→ TASK DESCRIPTION: The word "MemEntry" marks the lines to find; copy every such line from the data below.

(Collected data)
-- ==== Sys2Proof/Laws/PerInstr.lean ====
section
/-!
SUPPORT. PerInstr.lean: one lemma per constructor: a well-formed command that comes through a submission queue names one of the 17
functions, so its controller, or its tenant, is one the module has (R150).
-/

namespace Sys2Proof.Laws.Sender

/-- The sender of a well-formed command is one of the 17 functions, and a VF's tenant is one of 16. -/
def Statement (i : Instr) : Prop := i.wf = true → ∀ c, i.cmd? = some c → c.fn < 17 ∧ c.tenant < 16

/-- A row that carries no command says nothing. -/
theorem of_none {i : Instr} (h : i.cmd? = none) : Statement i := by
  intro _ c hc
  rw [h] at hc
  cases hc
/-- A row whose command names one of the 17 functions. -/
theorem of_cmd {i : Instr} {c : Cmd} (hc : i.cmd? = some c) (h : i.wf = true → c.fn < 17) : Statement i := by
  intro w d hd
  rw [hc] at hd
  cases hd
  refine ⟨h w, ?_⟩
  have := h w
  simp only [Cmd.tenant]
  omega
/-- The function that a command with an opcode comes from. -/
theorem names_fn {c : Cmd} {n : Nat} (h : c.names n = true) : c.fn < 17 := by
  simp only [Cmd.names, Bool.and_eq_true, decide_eq_true_eq] at h
  exact h.1
/-- See `names_fn`; the row also fixes a subcode. -/
theorem names_sub {c : Cmd} {n : Nat} {b : Bool} (h : (c.names n && b) = true) : c.fn < 17 := by
  simp only [Bool.and_eq_true] at h
  exact names_fn h.1
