/-! ### What is logged, and the warning bits -/

theorem State.memLog_nextSeq (s : State) (e : MemEntry) : (s.memLog e).logs.c1.nextSeq = s.logs.c1.nextSeq + 1 :=
  s.log_nextSeq (page := 0xC1) (by simp) _ _ _ _
theorem State.complete_criticalWarning (s : State) (r : CmdRef) (st : Status) (dw0 dw1 : Nat) :
    (s.complete r st dw0 dw1).pcie.criticalWarning = s.pcie.criticalWarning := by
  have hi : ∀ (t : State) (fn v : Nat), (t.interrupt fn v).pcie.criticalWarning = t.pcie.criticalWarning := by
    intro t fn v
    unfold State.interrupt
    split
    · rfl
    · split <;> rfl
  have hp : ∀ (t : State) (c : Completion), (t.post c).pcie.criticalWarning = t.pcie.criticalWarning := by
    intro t c
    unfold State.post
    extract_lets k
    split
    · rfl
    split
    · rfl
    split
    · rfl
    · exact ite_keep (fun t : State => t.pcie.criticalWarning) (hi ..) rfl
  unfold State.complete
  exact ite_keep (fun t : State => t.pcie.criticalWarning) (hp ..) rfl
theorem State.raise_criticalWarning (s : State) (fn : Nat) (e : Event) :
    (s.raise fn e).pcie.criticalWarning = s.pcie.criticalWarning := by
  unfold State.raise
  extract_lets k s1
  split
  · rfl
  split
  · rfl
  · exact State.complete_criticalWarning ..
theorem State.log_criticalWarning (s : State) (page : Nat) (body : List Byte) (fault : Bool) (owner : Nat) (event : Bool) :
    (s.log page body fault owner event).pcie.criticalWarning = s.pcie.criticalWarning := by
  unfold State.log
  extract_lets p s1 s2
  have h2 : s2.pcie.criticalWarning = s.pcie.criticalWarning :=
    ite_keep (fun t : State => t.pcie.criticalWarning) (State.raise_criticalWarning ..) rfl
  exact ite_keep (fun t : State => t.pcie.criticalWarning) ((State.raise_criticalWarning ..).trans h2) h2
theorem State.memLog_criticalWarning (s : State) (e : MemEntry) : (s.memLog e).pcie.criticalWarning = s.pcie.criticalWarning :=
  State.log_criticalWarning ..
theorem State.pattern_criticalWarning (s : State) (k kind key b : Nat) (die : Option Nat) (pages : List Nat) :
    (s.pattern k kind key b die pages).pcie.criticalWarning = s.pcie.criticalWarning :=
  ite_keep (fun t : State => t.pcie.criticalWarning) rfl (State.memLog_criticalWarning _ _)
theorem State.patterns_criticalWarning (s : State) (k b : Nat) (die : Option Nat) :
    (s.patterns k b die).pcie.criticalWarning = s.pcie.criticalWarning := by
  unfold State.patterns
  split
  · rfl
  · extract_lets x here bank row key s1
    have h1 : s1.pcie.criticalWarning = s.pcie.criticalWarning :=
      ite_keep (fun t : State => t.pcie.criticalWarning) (State.pattern_criticalWarning ..) rfl
    exact ite_keep (fun t : State => t.pcie.criticalWarning) ((State.pattern_criticalWarning ..).trans h1) h1
theorem State.warn_bit (s : State) {n : Nat} (hn : n < 8) (info : Nat) : (s.warn n info).pcie.criticalWarning.getLsbD n = true := by
  have hs : ∀ (t : State) (fn i m : Nat), (t.raiseSmart fn i m).pcie.criticalWarning = t.pcie.criticalWarning := fun t fn i m =>
    ite_keep (fun t : State => t.pcie.criticalWarning) (State.raise_criticalWarning ..) rfl
  unfold State.warn
  split
  · assumption
  · rw [hs]
    show (s.pcie.criticalWarning ||| BitVec.ofNat 8 (2 ^ n)).getLsbD n = true
    rw [BitVec.getLsbD_or, BitVec.getLsbD_ofNat, Nat.testBit_two_pow_self]
    simp only [hn, decide_true, Bool.and_true, Bool.or_true]
theorem State.Stacked.warn {s t : State} {k : Nat} {x : MemStack} (h : s.Stacked k x t) (n info : Nat) : s.Stacked k x (t.warn n info) := by
  have hf := (t.warn_tells n info).frame
  have hp : (t.warn n info).prot = t.prot := (congrArg State.prot hf :)
  refine ⟨?_, hp.trans h.prot⟩
  rw [← h.frame]
  conv_rhs => rw [← hf]
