-- ==== Sys2Proof/Config.lean ====
section
/-!
DEFINITION. The parameters of QRB (spec/00_scope.md R5) and the model's free values: constants with no body, of which
nothing can be proved, for what the spec leaves unspecified.
-/

namespace Sys2Proof.Config

/-- The value of the ID register (spec/10_state.md R23). -/
def idValue : Word := 0x51524231

/-- `P_MAX_N`: the longest block, in codewords (R5, spec/43_reed_solomon.md R160). -/
def maxBlockLength : Nat := 255

/-- `P_MIN_RANGE`: the least dynamic range of a high-contrast block (R5, spec/44_binarizer.md R196). -/
def minRange : Nat := 12

/-- `P_MIN_BLOCK`: the least block size and the least image side, in pixels (R5, spec/44_binarizer.md R191, R192). -/
def minBlock : Nat := 16

/-- `P_BLOCKS_TARGET`: the blocks aimed at along the shorter side (R5, spec/44_binarizer.md R192). -/
def blocksTarget : Nat := 40

/-- `P_MAX_PIXELS`: the capacity of LUMA and BIN in pixels, 2^22 (R5, spec/20_memory.md R60; log entry 16). -/
def maxPixels : Nat := 4194304

/-- FREE VALUE. The byte at place `i` of the free contents number `d`: what a memory cell nothing has written holds
after power-on (U1) or after an interrupted command (U3), and what a memory read while BUSY = 1 returns (U2)
(spec/93_implementation_defined.md; log entries 4, 6, 7). -/
opaque freeByte (d i : Nat) : Byte

/-- FREE VALUE. `LOG[0]`, which does not exist (spec/41_gf256.md R124; log entry 14). No command reaches it. -/
opaque logOfZero : Nat

/-- FREE VALUE. `gf_inv(0)`, which is undefined (spec/41_gf256.md R127; log entry 14). No command reaches it. -/
opaque inverseOfZero : Byte

/-- FREE VALUE. `gf_div(a, 0)`, which is undefined (spec/41_gf256.md R126; log entry 14). No command reaches it. -/
opaque quotientByZero (a : Byte) : Byte

end Sys2Proof.Config
end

→ ANSWER FOR THE TASK:
theorem State.memLog_nextSeq (s : State) (e : MemEntry) : (s.memLog e).logs.c1.nextSeq = s.logs.c1.nextSeq + 1 :=
theorem State.memLog_criticalWarning (s : State) (e : MemEntry) : (s.memLog e).pcie.criticalWarning = s.pcie.criticalWarning :=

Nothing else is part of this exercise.